Однако главное преступление – неуемная жажда познания и связанное с ней
стремление к порабощению: окружающего мира, других людей и, в конечном итоге,
самого себя. Мысль Леона
Баттисты Альберти о том, что мы, люди, не лучше, а хуже других живых существ и
не вправе считать себя их господами, развивает Мишель Монтень. Самомнение
человека, ставящее его в центр мироздания, – нелепая иллюзия: «Кто уверил
человека, что это удивительное движение небосвода, этот вечный свет, льющийся
из величественно вращающихся над его головой светил, этот грозный ропот
безбрежного моря, что все это сотворено и существует столько веков для него,
для его удобства и к его услугам? Не смешно ли, что это ничтожное и жалкое
создание, которое не в силах даже управлять собой и предоставлено ударам всех
случайностей, объявляет себя властелином и владыкой Вселенной (...)! На чем
основано то превосходство, которое он себе приписывает, полагая, что в этом
великом мироздании только он один может воздавать хвалу его Творцу и отдавать
себе отчет в возникновении и распорядке вселенной? (...)Есть ли в этом жалком
существе хоть что-нибудь достойное такого преимущества? (…) Самомнение – наша
прирожденная и естественная болезнь. Человек – самое злополучное и хрупкое
создание и тем не менее самое высокомерное. Человек видит и чувствует, что он
помещен среди грязи и нечистот мира (...), и однако же мнит себя попирающим
небо. По суетности того же воображения он равняет себя с Богом, приписывает
себе божественные способности, отличает и выделяет себя из множества других
созданий, преуменьшает возможности животных, своих собратьев и сотоварищей, наделяя
их такой долей сил и способностей, какой ему заблагорассудится. Как он может
познать усилием своего разума внутренние и скрытые движения животных? На
основании какого сопоставления их с нами он приписывает им глупость?
(...)Трудно сказать, кто виноват в том, что люди и животные не понимают друг
друга, ибо ведь мы не понимаем их так же, как и они нас.
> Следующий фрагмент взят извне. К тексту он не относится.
-- ==== Sys2Proof/Tests/Slice0.lean ====
section
/-! SUPPORT. Tests of one step each, with expected results from 95_test_vectors.md and the worked examples of the
rules, and a witness for the hypotheses of every statement. -/

namespace Sys2Proof.Tests.Slice0

set_option Elab.async false

open Sys2Proof Sys2Proof.Machine

/-! ### WellFormed and decoding -/

theorem smoke_type_of_five_bits_refused : (Instr.rejectNull 16 0 false).wellFormed = false := by decide
theorem smoke_depth_of_nine_bits_refused : (Instr.rejectNull 1 256 false).wellFormed = false := by decide
theorem smoke_rgb16_depth_refused : (Instr.truncRgb16 256 false).wellFormed = false := by decide
theorem smoke_rgba16_depth_refused : (Instr.truncRgba16 256 false).wellFormed = false := by decide
theorem smoke_rgbf_depth_refused : (Instr.toneRgbf 256 false).wellFormed = false := by decide
theorem smoke_rgbaf_depth_refused : (Instr.toneRgbaf 256 false).wellFormed = false := by decide
theorem smoke_start_of_32_bits_refused : (Instr.start 2147483648).wellFormed = false := by decide
theorem smoke_largest_fields_accepted :
    (Instr.rejectNull 15 255 true).wellFormed = true ∧ (Instr.start 2147483647).wellFormed = true := by decide

/-- 95_test_vectors.md F1, F2. -/
theorem test_decode_rejectNull : decode .dispatch 0x00000000 = .ok (.rejectNull 0 0 false) ∧
    decode .dispatch 0x00000810 = .ok (.rejectNull 1 8 false) := by decide
/-- F3 to F5, palette family. -/
theorem test_decode_palette : decode .dispatch 0x00000111 = .ok (.unpack1 false) ∧
    decode .dispatch 0x00000411 = .ok (.unpack4 false) ∧
    decode .dispatch 0x00010811 = .ok (.unpack8 true) := by decide
/-- F6, F7, packed 16-bit family. -/
theorem test_decode_packed16 : decode .dispatch 0x00001011 = .ok .unpack555 ∧
    decode .dispatch 0x00011011 = .ok .unpack565 := by decide
/-- F8, dispatcher family. -/
theorem test_decode_clone24 : decode .dispatch 0x00001811 = .ok (.clone24 false) := by decide
/-- F9 to F13, direct family. -/
theorem test_decode_direct : decode .dispatch 0x00002011 = .ok (.copy32 false) ∧
    decode .dispatch 0x00003021 = .ok (.truncRgb16 48 false) ∧
    decode .dispatch 0x00000031 = .ok (.truncRgba16 0 false) := by decide
/-- F14, tone-mapper family. -/
theorem test_decode_tone : decode .dispatch 0x00000041 = .ok (.toneRgbf 0 false) ∧
    decode .dispatch 0x00000051 = .ok (.toneRgbaf 0 false) := by decide
/-- 10_state.md R21: bit 0 of the CTRL data. -/
theorem test_decode_start : decode .ctrl 0x00000001 = .ok (.start 0) ∧ decode .ctrl 0xFFFFFFFF = .ok (.start 2147483647) ∧
    decode .ctrl 0xFFFFFFFE = .error .noStart := by decide
/-- 30_encoding.md R116, R117, at the ends of each range. -/
theorem test_decode_reserved : decode .dispatch 0x00000001 = .error .unsupportedType ∧
    decode .dispatch 0x00000061 = .error .unsupportedType ∧ decode .dispatch 0x000000F1 = .error .unsupportedType ∧
    decode .dispatch 0x00000011 = .error .unsupportedDepth ∧ decode .dispatch 0x00000211 = .error .unsupportedDepth ∧
    decode .dispatch 0x0000FF11 = .error .unsupportedDepth := by decide
/-- Table words of a dispatch row and of START. -/
theorem test_table_words : decodeTableWord 32 0x00000111 = some (.unpack1 false) ∧
    decodeTableWord 32 0x00000001 = some (.start 0) ∧ decodeTableWord 32 0x00000211 = some (.start 264) := by decide

/-! ### Small states -/

/-- Bytes placed from an address up. -/
def place (a : Nat) : List Nat → Memory → Memory
  | [], m => m
  | b :: rest, m => place (a + 1) rest (m.put a (BitVec.ofNat 8 b))

/-- A 2 x 2 source at 0x100 with rows of 32 bytes. -/
def smallSrc (fmt : Word) : SrcRegs := ⟨fmt, 7, 2, 2, 32, 0x100, 0, 0, 0, 4⟩

/-- A destination at 0x200 with rows of 8 bytes. -/
def smallDst : DstRegs := ⟨0, 9, 2, 2, 8, 0x200, 0x00FF0000, 0x0000FF00, 0x000000FF⟩

/-- The palette of 95_test_vectors.md family A. -/
def smallPalette : Palette := [(0, 0x000000), (1, 0xFF8040), (3, 0x112233), (10, 0x0A0B0C), (255, 0xFFFFFF)]

/-- A run in a phase before CONVERT. -/
def inPhase (p : Phase) (fmt : Word) (req : Option SvcRequest) : State :=
  { State.reset with status := ⟨true, false, false, .none, p⟩, src := smallSrc fmt, svcOut := req }

/-- A conversion at (0,0) of the given bytes. -/
def conv (op : Op) (fmt : Word) (bytes : List Nat) : State :=
  { State.reset with
    status := ⟨true, false, false, .none, .convert⟩
    src := smallSrc fmt
    dst := smallDst
    op := some op
    palette := smallPalette
    mem := place 0x100 bytes [] }

/-- The first three bytes of the destination after a step. -/
def outBytes (r : Result) : Option (List Nat) :=
  match r with
  | .next t => some ((List.range 3).map (fun k => (t.mem.get (0x200 + k)).toNat))
  | .fault _ => none
  | .refused _ => none

/-- STATUS after a step. -/
def statusAfter (r : Result) : Option Nat :=
  match r with
  | .next t => some t.status.word.toNat
  | .fault _ => none
  | .refused _ => none

/-- The value a host read returned. -/
def readAfter (r : Result) : Option Word :=
  match r with
  | .next t => t.rdData
  | .fault _ => none
  | .refused _ => none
На этом основании они
так же вправе считать нас животными, как мы их. (…) Нужно признать равенство
между нами и животными: у нас есть некоторое понимание их движений и чувств, и
примерно в такой же степени животные понимают нас. (…) Те преимущества, которые
человек из самомнения произвольно приписывает себе, просто не существуют; и
если он один из всех животных наделен свободой воображения и той ненормальностью
умственных способностей, в силу которых он видит и то, что есть, и то, чего
нет, и то, что он хочет, истинное и ложное вперемешку, то надо признать, что
это преимущество достается ему дорогой ценой и что ему нечего им хвалиться, ибо
отсюда ведет свое происхождение главный источник угнетающих его зол: пороки,
болезни, нерешительность, смятение и отчаяние». [4, c.317-321]
С тех
пор, как европейцы впервые задумались о проблемах экологии, прошло, по меньшей
мере, две тысячи лет. Однако доводы рассудка по-прежнему бессильны перед
древней иллюзией человека о своем центральном положении в мире и праве изменять законы природы. И сейчас, как
никогда, актуальны слова Паскаля: «Наше достоинство не в овладении пространством,
а в умении разумно мыслить»[7, c.237]
Источники 1. Альберти Леон Баттиста. Теодженио // Кудрявцев О.Ф. Чаша Гермеса. Гуманистическая мысль эпохи Возрождения и герметическая традиция. – М.: Юрист, 1996. – С.130-136 2. Вергилий. Буколики. Перевод С.В.Шервинского // Публий Вергилий Марон. Буколики. Георгики. Энеида. – М.: Художественная литература, 1971. – С. 29-61 3. Гесиод. Труды и дни. Перевод В.В.Вересаева // Гесиод. Полное собрание текстов. – М.: Лабиринт, 2001. – С.51-75 4. Монтень. Опыты //Кудрявцев О.Ф. Чаша Гермеса. Гуманистическая мысль эпохи Возрождения и герметическая традиция. – М.:Юрист,1996. – С.317-321 5. Овидий. Любовные элегии. Перевод С.В.Шервинского // Публий Овидий Назон. Любовные элегии. Метаморфозы. Скорбные элегии. – М.: Художественная литература, 1983. – С. 25-96 6. Овидий. Метаморфозы. Перевод С.В.Шервинского // Публий Овидий Назон. Любовные элегии. Метаморфозы. Скорбные элегии. – М.: Художественная литература, 1983.– С.99-434 7. Паскаль. Мысли // Франсуа де Ларошфуко, Блез Паскаль, Жан де Лабрюйер. Суждения и афоризмы. – М.: Издательство политической литературы, 1990. – С. 145-264 8. Сенека. Нравственные письма к Луцилию //
Мыслители Рима. – М.: Эксмо-Пресс, 1998.
– С.381-622
Литература
9.
Природа в культуре Возрождения. Сборник статей. – М.: Наука, 1992. – 234 с. 10.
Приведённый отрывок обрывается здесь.